Task item ::
Your job with the data below is to output exactly the lines from the one holding "else if o = 0x10" down to the one holding "written (R12). -/", both included, and no others.

Exercise material ::
- Opening Delimiter -

/-- The registers of queue `q`; its bases take no write while ENABLE reads 1 (12 R402). -/
def writeQueue (s : State) (q : QueueId) (r : Nat) (v : W64) : State :=
  let base := BitVec.ofNat 49 (v.toNat % 2 ^ 49 / 4096 * 4096)
  match r with
  | 0x00 => after s (if bit v.toNat 0 then execQueueEnable q v s else execQueueDisable q v s)
  | 0x08 => s.modQueue q.val (fun y => { y with sqBase := if y.enable then y.sqBase else base })
  | 0x10 => s.modQueue q.val (fun y => { y with cqBase := if y.enable then y.cqBase else base })
  | 0x18 => after s (execQauSqtail q v s)
  | 0x20 => after s (execQauCqhead q v s)
  | _ => s

def writeQau (s : State) (o : Nat) (v : W64) : State :=
  if o = 0 then flushM { s with qau.evq := bits v.toNat 22 10, qau.even := bit v.toNat 21 }
  else if o = 0x10 then after s (execQauAbort v s)
  else if 0x10000 ≤ o ∧ o < 0x20000 then writeQueue s (Fin.ofNat 1024 ((o - 0x10000) / 0x40)) (o % 0x40) v
  else s

/-- WARDEN_MBREQ: BUF, then GO. -/
def writeMbreq (s : State) (v : Nat) : State :=
  let s := { s with warden.buf := BitVec.ofNat 31 (bits v 18 31) }
  if bit v 63 then mailboxGo s else s

/-- A write of 64 bits by core `c`; no effect where nothing can be written (R12). -/
def writeReg (s : State) (c : CoreId) (blk o : Nat) (v : W64) : State :=
  let put (f : Open → Nat → State → State) : State := f (softOpen s (csrDpa blk o)) v.toNat s
  if blockOff s blk then s
  else if blk = 0x00 ∧ o = 0x10 then writeModRst s v.toNat
  else if blk = 0x00 ∧ 0x1000 ≤ o ∧ o < 0x3000 then
    { s with qau.irqTgt := Tab.set 0 s.qau.irqTgt ((o - 0x1000) / 8) (BitVec.ofNat 7 v.toNat) }
  else if blk = 0x01 then writeQau s o v
  else if blk = 0x02 ∧ o = 0 then put putReelCtl
  else if blk = 0x02 ∧ 0x100 ≤ o ∧ o < 0x200 then put (putSlotCfg ((o - 0x100) / 8))
  else if blk = 0x04 ∧ o = 0x40 then put putSidefill
  else if 0x10 ≤ blk ∧ blk < 0x1C ∧ o = 0x100 then after s (execHbmcSfence c (Fin.ofNat 12 (blk - 0x10)) v s)
  else if 0x30 ≤ blk ∧ blk < 0x60 ∧ o = 8 then put (putEngCtl (blk - 0x30))
  else if blk = 0x60 ∧ o = 0 then put putMmuCfg
  else if blk = 0x62 ∧ o = 0 then put putSchedCfg
  else if blk = 0x62 ∧ 0x1000 ≤ o ∧ o < 0x3000 then put (putQClass ((o - 0x1000) / 8))
  else if blk = 0x70 ∧ o = 8 then put putFcdCfg
  else if blk = 0xA0 ∧ 0x100 ≤ o ∧ o < 0x110 then after s (execNetPortWrite (Fin.ofNat 2 ((o - 0x100) / 8)) v s)
  else if blk = 0xA1 ∧ o = 0 then put putPcieCfg
  else if blk = 0xA2 ∧ o = 0 then put putMgmtCfg
  else if blk = 0xB0 ∧ o = 8 then put putPwrCfg
  else if blk = 0xB8 ∧ 0x20 ≤ o ∧ o < 0x40 then { s with meter.nonce := Tab.set 0 s.meter.nonce ((o - 0x20) / 8) v }
  else if blk = 0xB8 ∧ o = 0x40 then after s (execMeterSign v s)
  else if blk = 0xB8 ∧ o = 0x48 then { s with meter.logIdx := bits v.toNat 0 10 }
  else if blk = 0xC0 ∧ o = 0 then writeMbreq s v.toNat
  else if blk = 0xD1 ∧ o = 0x100 then
    { s with life.selKind := bits v.toNat 32 4, life.selIndex := BitVec.ofNat 32 v.toNat }
  else s
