/-- What an activity of a command leaves that takes entry `n` at once: the claim runs, and the command stays with it. -/
def claimed (s : State) (c : Cmd) (a : Activity) (n : Nat) (phase : Phase) : State :=
  (runEntry s n (asks s a false c.seq c.queue c.tag)).setCmd { c with phase := phase }

end Sys2Proof.Machine
end

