/-- Where an owner lock in force holds the field, a write of its register leaves URGENT_PCT, BUSY_PCT, PAUSEMAX_US, DSHARE,
ENGBACK, RESV_A, RESV_B, FREEMIN, PREEMPT_US, CAP_W, OPSEL, QCOUNT, QBASE, MAXGEN and LAPOK as they were. -/
def Obligations.LockedFieldsKeepTheirValue : Prop :=
  ∀ (v : W64) (s t : State),
    (exec (.allocSidefillWrite v) s = .next t →
      (softOpen s (csrDpa 0x04 0x40) 0 8 = false → t.alloc.urgentPct = s.alloc.urgentPct) ∧
      (softOpen s (csrDpa 0x04 0x40) 8 8 = false → t.alloc.busyPct = s.alloc.busyPct)) ∧
    (exec (.reelCtlWrite v) s = .next t →
      (softOpen s (csrDpa 0x02 0) 16 16 = false → t.reel.pauseMax = s.reel.pauseMax) ∧
      (softOpen s (csrDpa 0x02 0) 8 8 = false → t.reel.dshare = s.reel.dshare)) ∧
    (exec (.fcdCfgWrite v) s = .next t → softOpen s (csrDpa 0x70 8) 0 8 = false → t.flash.engback = s.flash.engback) ∧
    (exec (.schedCfgWrite v) s = .next t →
      (softOpen s (csrDpa 0x62 0) 0 4 = false → t.eng.resvA = s.eng.resvA) ∧
      (softOpen s (csrDpa 0x62 0) 4 4 = false → t.eng.resvB = s.eng.resvB)) ∧
    (exec (.mmuCfgWrite v) s = .next t →
      (softOpen s (csrDpa 0x60 0) 16 32 = false → t.eng.freeMin = s.eng.freeMin) ∧
      (softOpen s (csrDpa 0x60 0) 0 16 = false → t.eng.preemptUs = s.eng.preemptUs)) ∧
    (exec (.pwrCfgWrite v) s = .next t →
      (softOpen s (csrDpa 0xB0 8) 16 12 = false → t.pwr.capW = s.pwr.capW) ∧
      (softOpen s (csrDpa 0xB0 8) 0 2 = false → t.pwr.opsel = s.pwr.opsel)) ∧
    (exec (.pcieCfgWrite v) s = .next t →
      (softOpen s (csrDpa 0xA1 0) 32 11 = false → t.links.qcount = s.links.qcount) ∧
      (softOpen s (csrDpa 0xA1 0) 16 10 = false → t.links.qbase = s.links.qbase) ∧
      (softOpen s (csrDpa 0xA1 0) 2 2 = false → t.links.maxGen = s.links.maxGen)) ∧
    ∀ e : EngineId, exec (.engCtlDrain e v) s = .next t → softOpen s (csrDpa (0x30 + e.val) 8) 1 1 = false →
      (t.engine e.val).lapok = (s.engine e.val).lapok

/-- Outside Vigil and with no owner lock on it, a write of ENG_CTL that leaves LAPOK set gives the engine the LAPOK and DRAIN
written (DRAIN stays 1 during an update and after a permanent drain), clears DRAINED where DRAIN is cleared, and changes nothing
else. An engine that drains and holds no work becomes DRAINED, UPDATING where an update waits for it; one that still works, or
does not drain, is left as it is. -/
def Obligations.EngineDrainEffects : Prop :=
  (∀ (e : EngineId) (v : W64) (s : State), awake s → unlocked s (csrDpa (0x30 + e.val) 8) → bit v.toNat 1 = true →
    let t := s.modEngine e.val (fun g => { g with
      lapok := true, drain := bit v.toNat 0 || (s.engine e.val).updating || (s.engine e.val).permanent,
      isDrained := g.isDrained && (bit v.toNat 0 || (s.engine e.val).updating || (s.engine e.val).permanent) })
    exec (.engCtlDrain e v) s = .next t ∧ exec (.engCtlLapok e v) s = .next t) ∧
  ∀ (e : EngineId) (s : State),
    ((s.engine e.val).drain = true → (s.engine e.val).work = .idle →
      exec (.drained e) s = .next (s.modEngine e.val (fun g => { g with isDrained := true, updating := updatesEngine s e.val }))) ∧
    ((s.engine e.val).drain = false ∨ (s.engine e.val).work ≠ .idle → exec (.drained e) s = .next s)

/-- A command that is no row of the meter and no register write leaves every part of the meter as it was: resets, hold-up saves
and power states among them; a COLD_START does so unless the meter itself had lost its power (METER_SAVE) and comes up with the
register that it stored (R532). A write of a register outside block METER leaves the meter as it was; one in block METER sets a
nonce, selects a log entry, or makes the sign request of METER_SIGN, and does nothing else to the state. -/
def Obligations.MeterIsApart : Prop :=
  (∀ (i : Instr) (s t : State), exec i s = .next t → isMeterRow i = false → (∀ c a n v, i ≠ .csrWrite c a n v) →
    (i = .coldStart → s.meter.off = false) → t.meter = s.meter) ∧
  ∀ (c : Master) (a : Dpa) (n : Nat) (v : W64) (s t : State), exec (.csrWrite c a n v) s = .next t →
    (c = .bar0 ∨ regBlock a.toNat ≠ 0xB8 → t.meter = s.meter) ∧
    (c ≠ .bar0 → regBlock a.toNat = 0xB8 → t = s ∨ exec (.meterSign v) s = .next t ∨
      (∃ x, t = { s with meter.nonce := x }) ∨ ∃ x, t = { s with meter.logIdx := x })

/-- A write of METER_SIGN while BUSY is 1 changes nothing. A GO that is taken keeps the nonce registers' values as the nonce of
this request; a nonce written while BUSY is 1 goes into the nonce registers and leaves the nonce of the request being made as it
was. -/
def Obligations.SignRequestsAndNonces : Prop :=
  ∀ (v : W64) (s : State),
    (s.meter.busy = true → exec (.meterSign v) s = .next s) ∧
    (∀ t, exec (.meterSign v) s = .next t → s.meter.busy = false → t.meter.busy = true →
      t.meter.signNonce = (List.range 4).map (fun i => Tab.get 0 s.meter.nonce i)) ∧
    ∀ (c : CoreId) (i : Fin 4),
      exec (.csrWrite (.core c) (BitVec.ofNat 49 (csrDpa 0xB8 (0x20 + 8 * i.val))) 8 v) s =
        .next { s with meter.nonce := Tab.set 0 s.meter.nonce i.val v }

- Closing Delimiter -

Exercise response ::
  else if o = 0x10 then after s (execQauAbort v s)
  else if 0x10000 ≤ o ∧ o < 0x20000 then writeQueue s (Fin.ofNat 1024 ((o - 0x10000) / 0x40)) (o % 0x40) v
  else s

/-- WARDEN_MBREQ: BUF, then GO. -/
def writeMbreq (s : State) (v : Nat) : State :=
  let s := { s with warden.buf := BitVec.ofNat 31 (bits v 18 31) }
  if bit v 63 then mailboxGo s else s

/-- A write of 64 bits by core `c`; no effect where nothing can be written (R12). -/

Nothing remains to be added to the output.